In the 90s, I was working a turn-around at a sister facility and learned the niftiest trick related to Double Block and Bleed (DB&B). When the isolation valves and the bleed valve were nearby (i.e., a couple of feet or less) of each other, they would use just a single lock to secure the isolation. They would use a LOTO cable to pass through all three (3) lockout devices, with the isolation valves CLOSED and the bleed OPEN, join the ends of the cable and apply a single lockout lock to the cable.
During a turnaround, when hundreds of LOTOs are performed daily, any means which reduces the number of locks needed to secure a LOTO is a welcomed practice. I have since mentioned this practice in almost all of my LOTO training sessions and have written about the practice many times. But over the past two weeks, I have worked with a key client on implementing their new LOTO program. This client is indeed well on its way to being “world-class” in safety, as it was a process engineer who questioned the practice I mentioned above.
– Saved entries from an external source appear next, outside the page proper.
-- ==== Sys2Proof/Machine/Memory.lean ====
section
/-! DEFINITION. Memory accesses (R72 to R93, R152 to R161): what an access does at its home, the store-combining buffer and
the read cache, releases and acquires, and the way from an instruction to its access and from a reply to its result. -/

namespace Sys2Proof.Machine

/-! ### What an access computes (R156, R159) -/

/-- The new value of an integer atomic of n bytes. -/
def atomNew (op n old x c : Nat) : Nat :=
  let m := 2 ^ (8 * n)
  match op with
  | 0 => x % m
  | 1 => if old = c % m then x % m else old
  | 2 => (old + x) % m
  | 3 => old &&& x % m
  | 4 => old ||| x % m
  | 5 => if signed (8 * n) old ≤ signed (8 * n) x then old else x % m
  | 6 => if signed (8 * n) x ≤ signed (8 * n) old then old else x % m
  | _ => (old + m - x % m) % m

/-- The new value of a floating atomic and the flags it raises: rounding is to nearest even. -/
def fatomNew (op : Nat) (fmt : SFmt) (old x : Nat) : Nat × Nat :=
  let F := match fmt with | .f32 => FFmt.fp32 | .f64 => FFmt.fp64
  let x := x % 2 ^ F.width
  match op with
  | 0 => fadd F 0 old x
  | 1 => fminmax F false old x
  | _ => fminmax F true old x

def AccKind.isLoad : AccKind → Bool
  | .ld _ | .vld _ _ | .poll _ => true
  | _ => false
def AccKind.isStore : AccKind → Bool
  | .st _ | .vst _ => true
  | _ => false
def AccKind.isAtomic (k : AccKind) : Bool := !k.isLoad && !k.isStore
def AccKind.isDecf : AccKind → Bool
  | .atom op _ => op == 7
  | _ => false

/-- What an access does with the bytes it finds: the bytes it writes, if any, the flags, and whether a cell fires. -/
def Access.effect (a : Access) (old : Nat) : Option Nat × Nat × Bool :=
  match a.kind with
  | .ld _ | .vld _ _ | .poll _ => (none, 0, false)
  | .st _ | .vst _ => (some a.data.toNat, 0, false)
  | .atom op _ =>
    let new := atomNew op.toNat a.n old a.data.toNat a.cmp.toNat
    (if op = 1 ∧ new = old then none else some new, 0, op = 7 ∧ old ≠ 0 ∧ new = 0)
  | .fatom op fmt => let r := fatomNew op.toNat fmt old a.data.toNat; (some r.1, r.2, false)

/-- DETAIL of a label violation (R352). -/
def labelDetail (page value : Label) : Nat := page.toNat + value.toNat * 65536

/-- Whether the TARGET of a fire cell is malformed (R157). -/
def badCell (cell : Nat) : Bool := bitsOf cell 88 40 != 0 || bitsOf cell 64 2 != 0

/-- What a home gives: the result, and the cell that fired. -/
abbrev Served := Result × Option Nat

/-- An access at a bank of a scratchpad (`place` 3) or a slice (4): the label rule for the whole access, the fire cell, the
poison, then the effect as one step (R46, R47, R50, R156, R357). -/
def Bank.perform (b : Bank) (place : Nat) (a : Access) : Except (Nat × Nat) (Served × Bank) :=
  let page := b.labelOf a.addr a.n
  if !a.kind.isLoad && !(b.accepts a.lo a.len a.vl) then .error (0x0B, labelDetail (b.labelOf a.lo a.len) a.vl)
  else
    let cell := if a.kind.isDecf then b.mem.read a.addr 32 else 0
    if a.kind.isDecf && badCell cell then .error (0x02, 2)
    else if !a.kind.isStore && b.poisoned a.addr a.n then .error (0x18, place)
    else
      let old := b.mem.read a.addr a.n
      let (w, fl, fires) := a.effect old
      let b' := match w with
        | none => b
        | some v => if a.tag then b.putCap a.addr (BitVec.ofNat 128 v) true else b.put a.addr a.n v
      let r : Result := {
        data := BitVec.ofNat 512 old, tag := a.keep && b.tagAt a.addr, label := page, flags := BitVec.ofNat 5 fl }
      .ok ((r, if fires then some cell else none), b')

/-- Counts a line read or written at a channel home (R415). -/
def Device.countLine (d : Device) (pa : Nat) (write : Bool) : Device :=
  if hostBase ≤ pa then d
  else
    let n := (if pa < 4 * dieBytes then 0 else 2) + (if write then 1 else 0)
    { d with dieBanks := vmod d.dieBanks (dieOfPa pa).toNat (·.add n 1) }

/-- An access at a channel home of this device, or at host memory. -/
def Device.perform (d : Device) (a : Access) : Except (Nat × Nat) (Served × Device) :=
  if !a.kind.isLoad && !(a.vl.sub a.page) then .error (0x0B, labelDetail a.page a.vl)
  else
    let cell := if a.kind.isDecf then d.gread a.comp a.addr 32 else 0
    if a.kind.isDecf && badCell cell then .error (0x02, 2)
    else if !a.kind.isStore && d.gpoisoned a.comp a.addr a.n then .error (0x18, d.poisonPlace a.comp a.addr)
    else
      let old := d.gread a.comp a.addr a.n
      let (w, fl, fires) := a.effect old
      let d := if a.kind.isStore then d else d.countLine a.addr false
      let d' := match w with
        | none => d
        | some v => (d.gwrite a.comp a.addr a.n (2 ^ a.n - 1) v).countLine a.addr true
      let r : Result := { data := BitVec.ofNat 512 old, tag := false, label := a.page, flags := BitVec.ofNat 5 fl }
      .ok ((r, if fires then some cell else none), d')

/-! ### Fires (R157) -/

/-- The spawn record of a fired cell; the target gives it its TID. -/
def fireRecord (a : Access) (cell : Nat) (page : Label) : SpawnRec :=
  { join := 0, arg2 := BitVec.ofNat 128 a.va, arg1 := BitVec.ofNat 128 (bitsOf cell 192 64), rkind := 0, tags := 0,
    prio := a.prio, entry := BitVec.ofNat 64 (bitsOf cell 128 64), tid := 0, clabel := page ||| a.vl, launch := a.launch }

/-- Sends the spawn request of a fired cell for the task `tid`; one for a peer device leaves through the fabric. -/
def State.fire (s : State) (tid : Tid) (a : Access) (r : Served) : State :=
  match r.2 with
  | none => s
  | some cell =>
    let target : Endpoint := BitVec.ofNat 24 (bitsOf cell 64 24)
    if Endpoint.dev target = s.d.fabric.device then
      s.send (Endpoint.core target) (.fire tid (fireRecord a cell r.1.label) a.va)
    else
      let (id, s) := s.newOp
      let o : PendOp := {
        id, pc := 0, next := 0, dest := none, result := false, kind := .ack, stage := .sent, clabel := r.1.label ||| a.vl,
        peer := true, host := false, seq := 0, cycle := s.d.cycle }
      let q := askEndpoint 6 target o.clabel (toBytes 64 (fireRecord a cell r.1.label).bits)
      let (o, s) := s.toPeer (Endpoint.dev target) (s.d.jobOfLaunch a.launch) o q
      { s with d := { s.d with orphans := s.d.orphans ++ [(s.c.id, tid, o)] } }

/-! ### Banks of this core, and the hearth's accesses (R72, R73) -/

/-- Counts a write at the doublewords of the shared window that it touches (R178). -/
def Device.countWrites (d : Device) (a n : Nat) : Device :=
  { d with writes := (units 8 a n).foldl (fun l w => putPair w ((l.lookup w).getD 0 + 1) l) d.writes }

/-- An access at the scratchpad of the core in focus or at the shared memory. A written scratchpad page is dirty (R350). -/
def State.bankPerform (s : State) (a : Access) : Except (Nat × Nat) (Served × State) :=
  match a.home with
  | .spad => match s.c.spad.perform 3 a with
    | .error e => .error e
    | .ok (r, b) =>
      let dirty := if a.kind.isLoad then s.c.dirty else s.c.dirty ||| BitVec.ofNat 256 (2 ^ (a.addr / 4096 % 256))
      .ok (r, { s with c := { s.c with spad := b, dirty } })
  | _ => match s.d.shared.perform 4 a with
    | .error e => .error e
    | .ok (r, b) =>
      let wrote := (a.effect r.1.data.toNat).1.isSome
      let d := { s.d with shared := b }
      .ok (r, { s with d := if wrote then (d.countWrites a.addr a.n).rereadSlices a.addr a.n else d })

/-- A write by the hearth or the hardware to the scratchpad of the core in focus. -/
def State.spadPut (s : State) (a n v : Nat) : State :=
  let pages := (units 4096 a n).foldl (fun m p => m + 2 ^ (p % 256)) 0
  { s with c := { s.c with spad := s.c.spad.put a n v, dirty := s.c.dirty ||| BitVec.ofNat 256 pages } }

/-- A granule written with its tag by the hardware. -/
def State.spadPutCap (s : State) (a : Nat) (q : Quad) (tag : Bool) : State :=
  { s with c := { s.c with spad := s.c.spad.putCap a q tag,
                           dirty := s.c.dirty ||| BitVec.ofNat 256 (2 ^ (a / 4096 % 256)) } }

/-! ### The read cache (R78) -/

def Core.cacheLine (c : Core) (home : Home) (line : Nat) : Option CacheLine :=
  c.cache.find? (fun l => l.home == home && l.line == line)

/-- Fills a line. Which of 2,048 lines goes is not said: DESIGN CHOICE (log entry 117), the one filled longest ago. -/
def Core.cacheFill (c : Core) (home : Home) (line : Nat) (data : BitVec 512) (label : Label) : Core :=
  { c with cache := { home, line, data, label } :: (c.cache.filter (fun l => !(l.home == home && l.line == line))).take 2047 }

def Core.cacheDrop (c : Core) (home : Home) (line : Nat) : Core :=
  { c with cache := c.cache.filter (fun l => !(l.home == home && l.line == line)) }

/-- Bytes of a line as masked bytes replace them. -/
def mergeBytes (old mask new : Nat) : Nat → Nat → Nat
  | 0, _ => 0
  | n + 1, i =>
    mergeBytes old mask new n (i + 1) + (if bitsOf mask i 1 = 1 then bitsOf new (8 * i) 8 else bitsOf old (8 * i) 8) * 2 ^ (8 * i)

def mergeLine (old mask new : Nat) : Nat := mergeBytes old mask new 64 0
This client is a PSM/RMP client, and they have come a long way in the past 12 years, such that the facilities are learning of Layers of Protection Analysis (LOPA) and Independent Layers of Protection (ILP). And it was in the LOPA where this process engineer learned of ILP. So he had an excellent question regarding this LOTO protection and its INTENDED LEVEL of Protection…
Does Double Block and Bleed require INDEPENDENT isolation?
And here is where I may have lost the debate and really began to question this practice.
NOTE: do not waste your time looking in 1910.147 or the LOTO CPL, as this discussion far surpasses any type of regulatory/compliance requirements.